The United States, concerned over what it regards as
failed inspections of nuclear facilities in Iran and Iraq, wants to reform
the International Atomic Energy Agency.
Officials and experts said IAEA inspections in both Iran and Iraq have
been inadequate and limited. They said the agency has failed to achieve
access to suspicious facilities in North Korea as well as in the two Middle
East states.
"We count on IAEA to be forthright and forceful in identifying problems
and safeguards violations, and we expect it to insist on immediate action by
Iran to end its clandestine nuclear weapons programs," Assistant Secretary
of State for Nonproliferation John Wolf said.
The officials and experts cited an IAEA report that failed to find
evidence of an Iraqi nuclear weapons program, Middle East Newsline reported. They said the March report to
the United Nations Security Council, submitted by IAEA director-general
Mohammed El Baredei, ignored major elements of Iraq's nuclear activities as
well as Baghdad's previous efforts to conceal weapons of mass destruction
from international inspectors.
"The IAEA has misled the public into believing that Iraq no longer
constitutes a nuclear threat," Paul Leventhal, president emeritus of the
Washington-based Nuclear Control Institute, said. "Given the IAEA's past
failures to detect a nuclear weapons program in Iraq, El Baradei would serve
both the interests of his agency and of the world by demonstrating more
humility and candor in his reporting on Iraq."
U.S. experts and officials said the IAEA's failure in Iraq could extend
to Iran.
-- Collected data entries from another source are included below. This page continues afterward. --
-- ==== Sys2Proof/Machine/Access.lean ====
section
/-!
DEFINITION. How addresses reach memory: cue-record wake-ups, the core TLB, the device translation
cache and the scope table (R242 to R247), the kinds of memory accesses (R241), private placement
(R132), the comparator's view of global writes (R385, R386, R401), and poisoned sectors (R400).
-/
namespace Sys2Proof.Machine

/-! ### Ready records (R121, R128) -/

/-- Mark a record ready in the cue arbiter's order. -/
def Core.markReady (k : Core) (rid : Nat) : Core :=
  if k.cue.any fun r => r.rid == rid && !r.ready then
    { k with
      cue := k.cue.map fun r =>
        if r.rid == rid then { r with ready := true, readySeq := k.readySeq, written := false } else r
      readySeq := k.readySeq + 1 }
  else k

/-- Mark ready every record that satisfies a test, in their order in the store. -/
def Core.markReadyWhere (k : Core) (test : CueRec → Bool) : Core :=
  ((k.cue.filter fun r => !r.ready && r.halted.isNone && test r).map (·.rid)).foldl Core.markReady k

/-- Records whose event has already happened become ready as soon as they are written (R121). -/
def State.readyNow (s : State) (c : Nat) (test : CueRec → Bool) : State :=
  s.modCore c fun k => k.markReadyWhere test

/-- Two byte ranges share a 64-byte sector. -/
def sharesSector (a b : Span) : Bool :=
  a.lo < a.hi && b.lo < b.hi && sectorOf a.lo ≤ sectorOf (b.hi - 1) && sectorOf b.lo ≤ sectorOf (a.hi - 1)

/-! ### Kinds (R241) -/

/-- Access size of a KIND. -/
def kindSize (k : Nat) : Nat := if k ≤ 1 then 1 else if k ≤ 3 then 2 else if k ≤ 12 then 4 else 8

/-- The tag a load of a KIND writes; the low register's tag for the pair kinds. -/
def kindTag (k : Nat) : Tag :=
  match k with
  | 0 | 2 | 4 => .i32
  | 1 | 3 | 5 => .n32
  | 6 => .f32
  | 7 => .f16x2
  | 8 => .bf16x2
  | 9 => .i16x2
  | 10 => .i8x4
  | 11 => .n8x4
  | 12 => .raw
  | 13 => .i64l
  | _ => .dfh

/-- The tags of the two registers of a pair KIND. -/
def kindPair (k : Nat) : Tag × Tag := if k = 13 then (.i64l, .i64h) else (.dfh, .dfl)

/-- A store of a KIND accepts this data tag (R241, R267). -/
def kindAccepts (k : Nat) (t : Tag) : Bool := if k = 12 then t != .undef else t == kindTag k

/-- Bytes of a KIND widened to a register (R241). -/
def kindWiden (k n : Nat) : Word :=
  match k with
  | 0 => (BitVec.ofNat 8 n).signExtend 32
  | 2 => (BitVec.ofNat 16 n).signExtend 32
  | _ => BitVec.ofNat 32 n

/-- The registers of a KIND from `d` on, with their tags (R46, R241). -/
def kindRegs (k d : Nat) : List (Nat × Tag) :=
  if k = 13 || k = 14 then [(d, (kindPair k).1), (d + 1, (kindPair k).2)] else [(d, kindTag k)]

/-- The word that register `j` of a KIND takes of a loaded value (R241). -/
def kindWord (k j n : Nat) : Word :=
  if k = 13 || k = 14 then BitVec.ofNat 32 (n / 2 ^ (32 * j)) else kindWiden k n

/-! ### Private memory (R132) -/

/-- Address of private byte offset `o` of lane `l` in a region that begins at `base`. -/
def privateAddr (base l o : Nat) : Nat := base + o / 4 * 256 + l * 4 + o % 4

/-- Where the private region of a troupe of a block begins. -/
def Block.privOf (b : Block) (troupe : Nat) : Nat := b.privBase + troupe * (b.priv + 2048) * 64

/-! ### Translation (R242 to R247) -/

/-- An entry of the owner that covers an address. -/
def TlbEntry.covers (e : TlbEntry) (own : Nat × Nat) (va : Nat) : Bool :=
  e.part == own.1 && e.pasid == own.2 && decide (e.x.va ≤ va) && decide (va < e.x.va + e.x.size)

/-- The translation a list of entries holds for an address of an owner. -/
def covering (es : List TlbEntry) (own : Nat × Nat) (va : Nat) : Option Xlate :=
  (es.find? fun e => e.covers own va).map (·.x)

/-- The translation a core's TLB holds for an address (R242). -/
def Core.lookup (k : Core) (own : Nat × Nat) (va : Nat) : Option Xlate := covering k.tlb own va

/-- What the scope table says of a page (R245). -/
structure ScopeLeaf where
  size : Nat
  scope : BitVec 2
  conf : Bool
  repl : Bool
  peer : Bool
  next : Nat
  deriving DecidableEq, Repr

/-- Page size of a SIZE code (R245). -/
def leafSize (n : Nat) : Nat :=
  match n with
  | 0 => 4096
  | 1 => 16384
  | 2 => 65536
  | 3 => 2097152
  | 4 => 33554432
  | _ => 1073741824

/-- Walk the scope table from a table of the given level; none is an invalid entry (R245). -/
def walkScope (dram : Memory) : Nat → Nat → Nat → Option ScopeLeaf
  | 0, _, _ => none
  | level + 1, table, va =>
    let e := dram.readNat (table + 8 * bitsOf va (20 + 9 * level) (12 + 9 * level)) 8
    let next := bitsOf e 56 12 * 4096
    let size := bitsOf e 8 6
    let leaf := bitsOf e 1 1 == 1
    let peer := bitsOf e 9 9 == 1
    let scope := bitsOf e 3 2
    if bitsOf e 0 0 == 0 || bitsOf e 63 57 != 0 || bitsOf e 11 10 != 0 then none
    else if leaf then
      let fits := (level = 0 && size ≤ 2) || (level = 1 && (size == 3 || size == 4)) || (level = 2 && size == 5)
      let target := if peer then scope == 3 && next % leafSize size == 0 else next == 0
      if fits && target then
        some { size := leafSize size, scope := BitVec.ofNat 2 scope, conf := bitsOf e 4 4 == 1
               repl := bitsOf e 5 5 == 1, peer := peer, next := next }
      else none
    else if peer then none
    else walkScope dram level next va

/-- The scope leaf of an address of a PASID (R244). -/
def State.scopeLeaf (s : State) (own : Nat × Nat) (va : Nat) : Option ScopeLeaf :=
  let root := s.dram.readNat ((s.part own.1).proot.toNat + 8 * own.2) 8
  if bitsOf root 0 0 == 0 then none else walkScope s.dram 5 (bitsOf root 56 12 * 4096) va

/-- The outcome of a fill that misses the device translation cache (R243, R245, R431): the ATS
answer and the scope leaf together, of the smaller page size. -/
def State.translate (s : State) (own : Nat × Nat) (va : Nat) : Fill :=
  let ats := s.iommu.find? fun a =>
    a.part == own.1 && a.pasid == own.2 && a.va ≤ va && va < a.va + a.size
  match s.scopeLeaf own va, ats with
  | some l, ats =>
    if l.peer then
      .ok { va := va / l.size * l.size, size := l.size, pa := l.next, host := false, peer := true
            writable := true, scope := l.scope, conf := l.conf, repl := l.repl }
    else
      match ats with
      | some a =>
        let size := min a.size l.size
        let base := va / size * size
        .ok { va := base, size := size, pa := a.pa + (base - a.va), host := a.host, peer := false
              writable := a.writable, scope := l.scope, conf := l.conf, repl := l.repl }
      | none => .pageFault va
  | none, some _ => .access va
  | none, none => .pageFault va

/-- The set of the device translation cache that an entry takes: 16,384 entries in 16 ways make 1024 sets, and
the spec does not say which set serves a page (R242, entry 12). -/
def TlbEntry.set (e : TlbEntry) : Nat := Config.translationSet e.part e.pasid e.x.va % 1024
They said the agency has failed to use intelligence information on
Iran's nuclear program to press for greater access to such facilities as
Natanz, where Iran is constructing gas centrifuges for the production of
enriched uranium.
Under Secretary of State for Arms Control and International Security
Affairs John Bolton said the IAEA has not been tough with countries that
sign nonproliferation treaties and then fail to comply. He cited the
examples of Iran, Iraq and North Korea and suggested that the agency and its
UN sponsor do not maintain uniform standards of compliance.
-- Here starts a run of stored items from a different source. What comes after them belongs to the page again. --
-- ==== Sys2Proof/Machine/Ops.lean ====
section
/-!
DEFINITION. The operations every engine shares: departures into cue records and their relaunch
(R120 to R131), taking a fault and its dispositions (R181 to R185) with the return from it (R184,
R189), region entries (R176), rewinding (R179), the end of lanes, troupes and blocks (R143, R302,
R303), and the frame in which every thread instruction executes (R33, R59, R134).
-/
namespace Sys2Proof.Machine

/-! ### Fault codes (R182) -/

def codeIllegal : Nat := 0x01
def codeBoundary : Nat := 0x02
def codeRegBound : Nat := 0x03
def codeIdxFault : Nat := 0x04
def codeTagFault : Nat := 0x05
def codeDeadRead : Nat := 0x06
def codePairAlign : Nat := 0x07
def codePageFault : Nat := 0x08
def codeAccess : Nat := 0x09
def codeAlign : Nat := 0x0A
def codeRlock : Nat := 0x0B
def codePoison : Nat := 0x0C
def codeStream : Nat := 0x0D
def codeElect : Nat := 0x0E
def codeCqovf : Nat := 0x0F
def codeSatTrap : Nat := 0x10
def codeTrapInsn : Nat := 0x11
def codeBkpt : Nat := 0x12
def codeWatchdog : Nat := 0x13
def codeMismatch : Nat := 0x14
def codeCancelled : Nat := 0x15
def codeLocalRange : Nat := 0x16
def codeStackOvf : Nat := 0x17
def codePendRead : Nat := 0x18
def codePairRole : Nat := 0x19

/-- Why an instruction does not complete: a fault (R182, R183), the departure of a read of an empty
port (R266), the departure for translation fills (R243), or a mismatch found by the comparator after
`performed` (R391). `key` is what a resume awaits. -/
inductive Stop where
  | fault (code : Nat) (mask : Mask) (addr : DWord) (arg : Nat) (port : Option Nat) (key : Key)
  | emptyPort (waits : List (Nat × Nat)) (active : Mask)
  | fills (vas : List Nat)
  | mismatch (addr : DWord) (performed : State)
  deriving DecidableEq, Repr

/-- What an instruction's body answers. -/
abbrev Exe := Except Stop

/-- A fault that no address and no detail describes. -/
def Stop.plain (code : Nat) (mask : Mask) : Stop := .fault code mask 0 0 none .none

/-- The path an instruction executes for: where it is, and its active lanes (R33). -/
structure Path where
  at_ : Issue
  active : Mask
  len : Nat
  deriving DecidableEq, Repr

/-- The core that issues. -/
def Path.core (p : Path) : Nat := p.at_.core
/-- The block slot of the path. -/
def Path.blk (p : Path) : Nat := p.at_.blk
/-- The address of the next instruction in sequence (R29). -/
def Path.next (p : Path) : DWord := p.at_.pc + BitVec.ofNat 64 p.len

/-- The path's troupe. -/
def State.troupe (s : State) (p : Path) : Troupe :=
  ((s.core p.core).troupe p.blk p.at_.troupe).getD
    { blk := 0, idx := 0, slot := none, frameSpilled := false, frameAt := 0, frameWritten := false, regs := [], lanes := [], k := [], c := 0
      bounds := [], tiles := [], fmode := 1, fstat := 0, satt := false, step := 0, recCount := 0
      live := 0, liveSet := false, prio := 0, sib := 0, marks := [], deferred := [], skip := 0
      placedAt := 0, away := 0, watched := false, role := 0, retry := [] }

/-- Change the path's troupe. -/
def State.mod (s : State) (p : Path) (f : Troupe → Troupe) : State :=
  s.modTroupe p.core p.blk p.at_.troupe f

/-- The path's block. -/
def State.block (s : State) (p : Path) : Block :=
  ((s.core p.core).block p.blk).getD
    { launch := 0, index := 0, base := 0, size := 0, barriers := 0, rings := 0, streams := 0
      troupes := 0, regs := 0, priv := 0, privBase := 0, stage := 0, script := 0, scripted := false, pos := 0, relq := []
      ahead := [], keptFmode := none, halted := false, cancelling := false
      ending := false, killed := false, saved := false, savedAt := 0, withdrawn := 0, retries := 0
      blockRetry := false, retrying := false, matchedSync := false }

/-- Change the path's block. -/
def State.modPathBlock (s : State) (p : Path) (f : Block → Block) : State :=
  s.modBlock p.core p.blk f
"There's a heavy burden on the United Nations to show that it can be
effective in this area and to show that statements, documents, declarations,
resolutions and treaties that come out of the UN system in fact are observed
by everybody who signs up to them, because if theyÕre not, then obviously
the entire UN system will be less effective," Bolton said.
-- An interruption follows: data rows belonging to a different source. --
/-- The register checks of one source, or the tag check of its port (R116, R117). -/
def State.checkOperand (s : State) (p : Path) (i v : Nat) (accept : Tag → Bool) : Exe Unit :=
  match portOf v with
  | some q =>
    match (s.core p.core).ctxOf p.blk p.at_.troupe q with
    | some n =>
      let x := (s.core p.core).ctx n
      let tag := kindTag x.pat.fmt
      if x.write || accept tag then .ok () else .error (.fault codeTagFault p.active 0 (tag.code + 16 * i) none .none)
    | none => .ok ()
  | none => (s.troupe p).checkSource p i [(v, accept)]

/-- The checks of sources in operand order, from place `i` on. -/
def State.checkOperands (s : State) (p : Path) : Nat → List (Nat × (Tag → Bool)) → Exe Unit
  | _, [] => .ok ()
  | i, f :: t => do
    s.checkOperand p i f.1 f.2
    State.checkOperands s p (i + 1) t

/-- The checks of every source come before what any port does (R117, R134). -/
def State.sources (s : State) (p : Path) (fs : List (Nat × (Tag → Bool))) : Exe Unit := do
  s.checkOperands p 0 fs
  s.portsReady p (fs.map (·.1))

/-- One source. -/
def State.read1 (s : State) (p : Path) (a pa : Nat) (acc : Tag → Bool) : Exe Operand := do
  s.sources p [(a, acc)]
  s.operand p [a] 0 pa acc

/-- Two sources. -/
def State.read2 (s : State) (p : Path) (a pa : Nat) (accA : Tag → Bool) (b pb : Nat) (accB : Tag → Bool) :
    Exe (Operand × Operand) := do
  s.sources p [(a, accA), (b, accB)]
  let x ← s.operand p [a, b] 0 pa accA
  let y ← s.operand p [a, b] 1 pb accB
  pure (x, y)

/-- Three sources, the first and last under one test. -/
def State.read3 (s : State) (p : Path) (a pa : Nat) (b pb : Nat) (c pc : Nat) (acc accB : Tag → Bool) :
    Exe (Operand × Operand × Operand) := do
  s.sources p [(a, acc), (b, accB), (c, acc)]
  let x ← s.operand p [a, b, c] 0 pa acc
  let y ← s.operand p [a, b, c] 1 pb accB
  let z ← s.operand p [a, b, c] 2 pc acc
  pure (x, y, z)

/-- A pair source, low register first. -/
def State.readPair (s : State) (p : Path) (i v perm : Nat) (lo hi : Tag) : Exe (Operand × Operand) := do
  let t := s.troupe p
  t.checkSource p i [(v, fun g => g == lo), (v + 1, fun g => g == hi)]
  pure ({ tag := lo, lanes := t.permuted v perm }, { tag := hi, lanes := t.permuted (v + 1) perm })

/-- A 64-bit value of a pair in a lane. -/
def pairAt (x : Operand × Operand) (l : Nat) : DWord := joinWords (x.1.at l) (x.2.at l)

/-! ### Write ports (R263, R267) -/

/-- Address of the element at position `n` of lane `l` (R263). -/
def Pattern.offset (p : Pattern) (kbase : DWord) (l n : Nat) : DWord :=
  let rec dims : Nat → List Word → List Word → Nat → DWord
    | 0, _, _, _ => 0
    | d + 1, e, st, r =>
      let ex := (e.headD 0).toNat
      BitVec.ofNat 64 (r % ex) * (st.headD 0).signExtend 64 + dims d e.tail st.tail (r / ex)
  p.base + kbase + BitVec.ofNat 64 l * p.lstride.signExtend 64 + dims p.ndim p.ext p.str n

/-- The address at which an element of a context is accessed, checked and translated (R240, R263,
R268): its pieces with their translations. -/
def State.elementHits (s : State) (p : Path) (q n : Nat) (write : Bool) (ls : List Nat) : Exe (List Hit) := do
  let x := (s.core p.core).ctx n
  let b := s.block p
  let space : Space := if x.pat.isLocal then .loc else if x.pat.priv then .priv else .global
  let size := kindSize x.pat.fmt
  let ws : List Want := ls.map fun l => { lane := l, addr := x.pat.offset x.kbase l (x.lane l).pos.toNat }
  raiseFirst (some q) (ws.map fun w => (w.lane, boundsFail space size b.priv b.size w.addr))
  let per := ws.map fun w => (w.lane, pieces space size b.base (b.privOf p.at_.troupe) w)
  let per ← if space = .loc then .ok per else s.translateHits p (some q) write false per
  .ok (per.flatMap (·.2))

/-- Push a result for each active lane (R267): the direction, the tag, the room of 16 held pushes,
then the address; a lane past LENGTH discards its element and sets EOS. -/
def State.push (s : State) (p : Path) (q : Nat) (tag : Tag) (v : Nat → Word) : Exe State := do
  let n ← s.boundCtx p q true
  let x := (s.core p.core).ctx n
  let inside := p.active.lanes.filter fun l => (x.lane l).pos.toNat < x.pat.length.toNat
  if !kindAccepts x.pat.fmt tag then
    let _ ← streamFault p q
    .ok s
  else
    let full := inside.filter fun l => 16 ≤ (x.lane l).held.length
    if !full.isEmpty then
      .error (.fault codeStream (Mask.ofTest fun l => full.contains l) 0 0 (some q) .none)
    else
      let hs ← s.elementHits p q n true inside
      .ok (s.modCore p.core fun k => { (k.modCtx n fun x => x.modLanes p.active fun l y =>
        match hs.find? fun h => h.lane == l with
        | some h =>
          { y with
            pos := y.pos + 1, freshPushes := y.freshPushes + 1
            held := y.held ++ [{ addr := BitVec.ofNat 64 h.va, data := v l, seq := k.pushSeq, waiting := false }] }
        | none => { y with eos := true }) with pushSeq := k.pushSeq + 1 })

/-! ### Destinations -/

/-- The destination check of R117 for a register or port field. -/
def State.checkDst (s : State) (p : Path) (d : Nat) : Exe Unit :=
  match portOf d with
  | some q => (s.boundCtx p q true).map fun _ => ()
  | none => (s.troupe p).checkDest p [d]

/-- Deliver a result: into the active lanes of a register, or as pushes. -/
def State.put (s : State) (p : Path) (d : Nat) (tag : Tag) (v : Nat → Word) : Exe State :=
  match portOf d with
  | some q => s.push p q tag v
  | none => .ok (s.mod p fun t => t.writeReg d p.active tag v)

/-- Write a register group with one tag each. -/
def State.putGroup (s : State) (p : Path) (d : Nat) (vs : List (Tag × (Nat → Word))) : State :=
  s.mod p fun t => (vs.mapIdx fun n v => (n, v)).foldl (fun t x => t.writeReg (d + x.1) p.active x.2.1 x.2.2) t

/-- OR exceptions into %fstat (R203). -/
def State.orFstat (s : State) (p : Path) (f : Flags) : State := s.mod p fun t => t.orFstat f

/-- The end of an instruction with one result: the destination check, the pops, the result, and the
exceptions of its active lanes. -/
def State.finish (s : State) (p : Path) (fields : List Nat) (d : Nat) (tag : Tag) (v : Nat → Word)
    (fl : Nat → Flags) : Exe State := do
  s.checkDst p d
  let s' ← (s.popPorts p fields).put p d tag v
  .ok (s'.orFstat p (orFlags (p.active.lanes.map fl)))

/-- The end of an instruction whose result is a register group. -/
def State.finishGroup (s : State) (p : Path) (fields : List Nat) (d : Nat) (vs : List (Tag × (Nat → Word)))
    (fl : Nat → Flags) : Exe State := do
  (s.troupe p).checkDest p (List.range' d vs.length)
  .ok (((s.popPorts p fields).putGroup p d vs).orFstat p (orFlags (p.active.lanes.map fl)))

/-- No exception. -/
def noFlags (_ : Nat) : Flags := 0

/-- A 64-bit result as the two registers of a pair. -/
def asPair (lo hi : Tag) (v : Nat → DWord) : List (Tag × (Nat → Word)) :=
  [(lo, fun l => loWord (v l)), (hi, fun l => hiWord (v l))]

/-- Write a 64-bit value as a pair, low half first. -/
def State.putPair (s : State) (p : Path) (d : Nat) (lo hi : Tag) (v : Nat → DWord) : State :=
  s.putGroup p d [(lo, fun l => loWord (v l)), (hi, fun l => hiWord (v l))]

/-- Write a predicate in the active lanes (R114). -/
def State.putPred (s : State) (p : Path) (d : Nat) (v : Nat → Bool) : State :=
  s.mod p fun t => t.modLanes p.active fun l x => x.setPred d (v l)

/-- A predicate in a lane of the path's troupe. -/
def State.predAt (s : State) (p : Path) (n l : Nat) : Bool := ((s.troupe p).lane l).pred n

/-- A uniform register of the path's troupe. -/
def State.kAt (s : State) (p : Path) (n : Nat) : DWord := (s.troupe p).kreg n

/-- The path's rounding code: the static one, or %fmode at issue (R50, R217). -/
def State.rounding (s : State) (p : Path) (m : BitVec 6) : Nat :=
  if modRnd m = 0 then (s.troupe p).fmode.toNat else modRnd m

/-- A fault of the active lanes with a detail. -/
def activeFault (p : Path) (code arg : Nat) : Exe State := .error (.fault code p.active 0 arg none .none)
The Bush administration plans to focus on nonproliferation in the
aftermath of the war in Iraq. Officials said this would include recruitment
of international cooperation to stop the flow of illicit nuclear material as
well as a review of the IAEA.
"Once we have a better atmosphere after Iraq, one of the things we're
going to have to look at is how the world gets itself better organized to
deal with issues concerning weapons of mass destruction," U.S. National
Security Adviser Condoleezza Rice said.